Exercise data |
_ _ _ _
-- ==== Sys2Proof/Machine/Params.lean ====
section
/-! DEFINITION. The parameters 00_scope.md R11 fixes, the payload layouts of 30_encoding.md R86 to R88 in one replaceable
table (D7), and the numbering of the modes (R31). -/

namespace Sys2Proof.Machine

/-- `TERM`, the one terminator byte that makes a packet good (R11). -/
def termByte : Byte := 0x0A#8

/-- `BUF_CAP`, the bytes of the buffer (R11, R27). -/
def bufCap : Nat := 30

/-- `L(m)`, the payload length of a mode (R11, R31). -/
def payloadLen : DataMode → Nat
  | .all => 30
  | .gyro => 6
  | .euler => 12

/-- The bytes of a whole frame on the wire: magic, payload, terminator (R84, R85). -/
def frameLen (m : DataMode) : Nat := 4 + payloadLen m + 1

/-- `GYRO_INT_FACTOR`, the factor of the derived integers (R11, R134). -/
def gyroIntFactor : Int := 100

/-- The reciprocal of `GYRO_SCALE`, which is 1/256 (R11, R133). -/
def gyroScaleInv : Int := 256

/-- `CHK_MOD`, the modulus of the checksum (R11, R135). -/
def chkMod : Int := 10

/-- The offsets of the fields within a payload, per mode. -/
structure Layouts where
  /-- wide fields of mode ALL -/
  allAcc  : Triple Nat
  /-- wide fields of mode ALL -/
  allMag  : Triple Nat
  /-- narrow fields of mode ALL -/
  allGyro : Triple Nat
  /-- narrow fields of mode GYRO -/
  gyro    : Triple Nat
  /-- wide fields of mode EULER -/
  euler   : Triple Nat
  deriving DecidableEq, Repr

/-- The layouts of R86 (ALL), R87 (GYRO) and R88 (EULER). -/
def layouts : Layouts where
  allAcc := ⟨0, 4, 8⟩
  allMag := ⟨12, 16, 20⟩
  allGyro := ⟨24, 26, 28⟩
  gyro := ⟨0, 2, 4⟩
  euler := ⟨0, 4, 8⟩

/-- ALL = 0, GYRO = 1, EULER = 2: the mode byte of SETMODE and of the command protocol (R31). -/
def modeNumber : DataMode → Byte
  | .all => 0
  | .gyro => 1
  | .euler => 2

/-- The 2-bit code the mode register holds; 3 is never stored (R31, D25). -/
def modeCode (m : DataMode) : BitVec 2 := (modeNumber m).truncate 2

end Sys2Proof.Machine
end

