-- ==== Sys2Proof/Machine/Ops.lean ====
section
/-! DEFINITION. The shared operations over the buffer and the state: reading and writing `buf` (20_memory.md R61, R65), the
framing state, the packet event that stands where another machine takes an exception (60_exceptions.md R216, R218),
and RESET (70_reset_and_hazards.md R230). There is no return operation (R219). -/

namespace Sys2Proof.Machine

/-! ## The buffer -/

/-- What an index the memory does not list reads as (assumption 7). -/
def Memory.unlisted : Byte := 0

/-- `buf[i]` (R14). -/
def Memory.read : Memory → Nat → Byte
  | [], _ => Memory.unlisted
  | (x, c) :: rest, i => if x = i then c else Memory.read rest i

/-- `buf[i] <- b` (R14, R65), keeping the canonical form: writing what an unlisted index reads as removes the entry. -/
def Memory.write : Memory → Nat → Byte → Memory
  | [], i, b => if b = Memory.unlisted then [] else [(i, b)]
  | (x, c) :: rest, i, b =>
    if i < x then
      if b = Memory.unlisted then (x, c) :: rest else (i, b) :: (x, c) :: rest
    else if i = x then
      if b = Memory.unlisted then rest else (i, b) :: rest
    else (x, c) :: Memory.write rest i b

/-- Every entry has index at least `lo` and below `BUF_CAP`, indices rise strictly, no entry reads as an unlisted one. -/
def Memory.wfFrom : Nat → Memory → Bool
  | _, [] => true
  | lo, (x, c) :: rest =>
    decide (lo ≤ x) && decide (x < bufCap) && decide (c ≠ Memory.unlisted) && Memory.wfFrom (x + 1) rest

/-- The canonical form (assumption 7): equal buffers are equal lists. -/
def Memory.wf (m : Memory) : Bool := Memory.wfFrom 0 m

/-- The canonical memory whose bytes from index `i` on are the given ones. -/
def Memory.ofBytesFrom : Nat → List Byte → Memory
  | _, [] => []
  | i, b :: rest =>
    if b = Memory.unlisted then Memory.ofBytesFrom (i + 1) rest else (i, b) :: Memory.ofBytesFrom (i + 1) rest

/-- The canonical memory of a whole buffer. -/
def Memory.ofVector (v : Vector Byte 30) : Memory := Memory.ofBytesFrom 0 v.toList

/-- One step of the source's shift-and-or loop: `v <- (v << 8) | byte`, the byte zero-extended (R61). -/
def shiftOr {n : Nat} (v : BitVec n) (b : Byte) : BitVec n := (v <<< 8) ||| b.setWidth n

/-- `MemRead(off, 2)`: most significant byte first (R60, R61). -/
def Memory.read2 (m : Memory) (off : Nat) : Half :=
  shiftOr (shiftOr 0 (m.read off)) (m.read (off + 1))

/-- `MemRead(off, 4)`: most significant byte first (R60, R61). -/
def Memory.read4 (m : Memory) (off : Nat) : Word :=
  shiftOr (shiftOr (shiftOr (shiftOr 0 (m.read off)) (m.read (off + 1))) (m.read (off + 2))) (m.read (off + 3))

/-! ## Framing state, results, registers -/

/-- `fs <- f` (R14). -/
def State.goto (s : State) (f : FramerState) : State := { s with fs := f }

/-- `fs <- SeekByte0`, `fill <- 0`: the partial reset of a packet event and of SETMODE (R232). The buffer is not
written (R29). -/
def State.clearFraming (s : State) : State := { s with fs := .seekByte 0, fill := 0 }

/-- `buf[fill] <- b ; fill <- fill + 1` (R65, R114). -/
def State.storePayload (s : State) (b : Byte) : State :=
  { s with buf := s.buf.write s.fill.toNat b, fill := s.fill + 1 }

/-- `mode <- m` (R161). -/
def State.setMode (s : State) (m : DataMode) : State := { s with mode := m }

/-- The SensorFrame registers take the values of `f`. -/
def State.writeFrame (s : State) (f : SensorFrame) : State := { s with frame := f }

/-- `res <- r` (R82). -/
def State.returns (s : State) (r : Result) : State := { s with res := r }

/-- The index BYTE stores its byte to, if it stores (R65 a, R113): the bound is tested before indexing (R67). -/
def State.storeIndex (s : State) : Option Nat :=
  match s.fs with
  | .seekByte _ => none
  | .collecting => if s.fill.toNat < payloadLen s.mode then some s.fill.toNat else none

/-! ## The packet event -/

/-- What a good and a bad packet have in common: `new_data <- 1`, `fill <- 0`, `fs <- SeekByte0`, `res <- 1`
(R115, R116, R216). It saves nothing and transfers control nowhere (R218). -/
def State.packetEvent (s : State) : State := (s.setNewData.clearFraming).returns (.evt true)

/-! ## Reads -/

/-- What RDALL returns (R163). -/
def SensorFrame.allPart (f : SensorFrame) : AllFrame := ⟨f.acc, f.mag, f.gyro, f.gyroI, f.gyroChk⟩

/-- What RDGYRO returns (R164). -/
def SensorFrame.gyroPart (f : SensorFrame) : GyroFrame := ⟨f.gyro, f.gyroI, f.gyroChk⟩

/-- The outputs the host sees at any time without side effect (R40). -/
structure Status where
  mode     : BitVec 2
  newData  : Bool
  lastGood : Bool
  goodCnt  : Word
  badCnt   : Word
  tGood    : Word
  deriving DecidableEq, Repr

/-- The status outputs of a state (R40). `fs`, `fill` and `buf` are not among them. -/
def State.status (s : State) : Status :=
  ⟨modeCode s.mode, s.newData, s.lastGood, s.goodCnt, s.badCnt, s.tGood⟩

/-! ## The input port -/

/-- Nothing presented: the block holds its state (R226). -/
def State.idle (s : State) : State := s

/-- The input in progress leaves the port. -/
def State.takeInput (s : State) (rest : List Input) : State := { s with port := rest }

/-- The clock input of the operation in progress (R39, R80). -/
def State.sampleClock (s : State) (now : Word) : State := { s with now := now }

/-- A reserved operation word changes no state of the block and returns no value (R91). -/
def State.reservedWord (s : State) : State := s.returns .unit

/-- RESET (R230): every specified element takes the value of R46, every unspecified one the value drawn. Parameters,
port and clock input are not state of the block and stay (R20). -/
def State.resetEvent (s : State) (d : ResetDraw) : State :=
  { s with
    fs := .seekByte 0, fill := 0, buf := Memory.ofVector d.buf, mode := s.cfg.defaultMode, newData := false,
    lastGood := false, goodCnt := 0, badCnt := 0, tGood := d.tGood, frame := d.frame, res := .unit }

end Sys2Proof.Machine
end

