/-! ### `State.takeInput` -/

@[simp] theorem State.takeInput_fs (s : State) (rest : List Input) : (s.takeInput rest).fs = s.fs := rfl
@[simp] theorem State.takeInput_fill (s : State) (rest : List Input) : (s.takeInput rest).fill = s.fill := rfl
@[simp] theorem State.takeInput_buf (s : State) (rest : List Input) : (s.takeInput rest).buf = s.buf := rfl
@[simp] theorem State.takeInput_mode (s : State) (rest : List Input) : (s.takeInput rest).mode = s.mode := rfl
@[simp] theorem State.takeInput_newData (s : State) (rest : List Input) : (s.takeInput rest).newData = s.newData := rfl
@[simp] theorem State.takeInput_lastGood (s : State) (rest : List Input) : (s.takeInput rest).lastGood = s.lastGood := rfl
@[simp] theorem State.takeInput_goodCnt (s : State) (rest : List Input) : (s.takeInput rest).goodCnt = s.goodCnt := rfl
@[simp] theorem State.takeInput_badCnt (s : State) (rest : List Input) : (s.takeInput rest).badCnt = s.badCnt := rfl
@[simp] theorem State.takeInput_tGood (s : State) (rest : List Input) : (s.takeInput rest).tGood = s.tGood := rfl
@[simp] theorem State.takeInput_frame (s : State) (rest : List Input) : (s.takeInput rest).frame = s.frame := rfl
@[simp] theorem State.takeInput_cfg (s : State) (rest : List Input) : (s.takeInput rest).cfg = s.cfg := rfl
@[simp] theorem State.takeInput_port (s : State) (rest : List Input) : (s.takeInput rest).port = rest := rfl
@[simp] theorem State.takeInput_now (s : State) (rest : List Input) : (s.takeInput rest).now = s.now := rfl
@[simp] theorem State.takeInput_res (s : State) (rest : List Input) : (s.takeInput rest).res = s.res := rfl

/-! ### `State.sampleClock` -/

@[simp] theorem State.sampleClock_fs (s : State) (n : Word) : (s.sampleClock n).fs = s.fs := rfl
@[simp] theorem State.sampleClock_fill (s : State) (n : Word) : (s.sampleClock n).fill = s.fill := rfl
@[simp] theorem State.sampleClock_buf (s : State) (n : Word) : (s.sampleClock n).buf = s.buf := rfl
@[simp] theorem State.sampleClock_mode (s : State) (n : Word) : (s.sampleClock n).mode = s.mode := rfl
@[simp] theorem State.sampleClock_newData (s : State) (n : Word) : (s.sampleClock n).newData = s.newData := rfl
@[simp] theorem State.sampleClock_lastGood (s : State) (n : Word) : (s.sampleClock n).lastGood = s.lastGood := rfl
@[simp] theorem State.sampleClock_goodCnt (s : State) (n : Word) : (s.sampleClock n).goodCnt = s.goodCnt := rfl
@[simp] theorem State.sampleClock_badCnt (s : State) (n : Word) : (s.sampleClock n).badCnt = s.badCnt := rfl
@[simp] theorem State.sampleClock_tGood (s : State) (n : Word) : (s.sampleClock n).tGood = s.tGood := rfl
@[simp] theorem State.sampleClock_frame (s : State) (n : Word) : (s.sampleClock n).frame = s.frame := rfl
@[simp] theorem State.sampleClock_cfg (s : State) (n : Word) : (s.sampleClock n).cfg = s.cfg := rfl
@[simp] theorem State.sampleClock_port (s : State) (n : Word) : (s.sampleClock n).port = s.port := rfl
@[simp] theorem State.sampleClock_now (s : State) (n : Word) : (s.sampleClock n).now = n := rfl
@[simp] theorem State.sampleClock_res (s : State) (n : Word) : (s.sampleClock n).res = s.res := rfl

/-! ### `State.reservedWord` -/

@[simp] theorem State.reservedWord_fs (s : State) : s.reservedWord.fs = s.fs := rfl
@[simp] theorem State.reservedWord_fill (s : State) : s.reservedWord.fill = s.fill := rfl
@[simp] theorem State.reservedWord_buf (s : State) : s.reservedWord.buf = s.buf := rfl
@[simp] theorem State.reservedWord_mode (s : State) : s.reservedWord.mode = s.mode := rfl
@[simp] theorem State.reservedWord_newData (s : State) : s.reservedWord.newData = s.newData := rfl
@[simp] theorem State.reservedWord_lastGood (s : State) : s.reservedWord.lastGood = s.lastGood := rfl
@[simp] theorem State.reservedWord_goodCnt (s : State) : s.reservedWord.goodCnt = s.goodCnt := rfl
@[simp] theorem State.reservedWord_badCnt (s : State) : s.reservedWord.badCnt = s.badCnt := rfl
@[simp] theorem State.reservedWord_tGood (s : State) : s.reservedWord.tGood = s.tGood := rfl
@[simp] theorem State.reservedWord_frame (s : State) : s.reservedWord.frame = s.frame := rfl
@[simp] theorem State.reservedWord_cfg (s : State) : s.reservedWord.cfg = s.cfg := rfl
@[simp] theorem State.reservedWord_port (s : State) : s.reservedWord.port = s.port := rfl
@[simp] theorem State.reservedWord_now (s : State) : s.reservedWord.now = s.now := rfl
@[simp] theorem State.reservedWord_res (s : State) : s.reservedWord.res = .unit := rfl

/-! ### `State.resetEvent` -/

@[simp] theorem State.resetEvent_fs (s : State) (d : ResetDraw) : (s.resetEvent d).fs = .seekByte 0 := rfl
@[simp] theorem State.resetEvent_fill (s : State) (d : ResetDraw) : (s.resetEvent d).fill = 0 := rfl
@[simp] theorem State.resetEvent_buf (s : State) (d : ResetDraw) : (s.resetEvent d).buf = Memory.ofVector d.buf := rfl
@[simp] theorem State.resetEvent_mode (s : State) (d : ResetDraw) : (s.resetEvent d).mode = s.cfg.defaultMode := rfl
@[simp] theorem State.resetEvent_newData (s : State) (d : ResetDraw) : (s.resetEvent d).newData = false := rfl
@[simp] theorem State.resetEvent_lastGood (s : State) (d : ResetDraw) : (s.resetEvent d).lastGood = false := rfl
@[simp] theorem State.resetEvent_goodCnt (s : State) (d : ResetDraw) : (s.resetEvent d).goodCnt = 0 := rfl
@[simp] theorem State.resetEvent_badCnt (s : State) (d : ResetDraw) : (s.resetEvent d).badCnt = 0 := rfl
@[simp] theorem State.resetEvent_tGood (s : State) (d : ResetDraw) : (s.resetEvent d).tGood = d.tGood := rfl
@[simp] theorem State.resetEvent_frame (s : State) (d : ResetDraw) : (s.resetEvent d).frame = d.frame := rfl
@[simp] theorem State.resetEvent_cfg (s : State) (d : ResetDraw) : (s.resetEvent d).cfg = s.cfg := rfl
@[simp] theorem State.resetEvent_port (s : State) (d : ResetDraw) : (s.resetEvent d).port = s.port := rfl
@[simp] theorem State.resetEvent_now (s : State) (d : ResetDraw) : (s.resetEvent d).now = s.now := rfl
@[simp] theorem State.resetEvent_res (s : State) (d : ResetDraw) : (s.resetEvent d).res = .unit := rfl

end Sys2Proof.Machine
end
_ _ _ _
Task |
Your answer should consist of all lines above that include the string "narrow".

Expected answer |
  /-- narrow fields of mode ALL -/
  /-- narrow fields of mode GYRO -/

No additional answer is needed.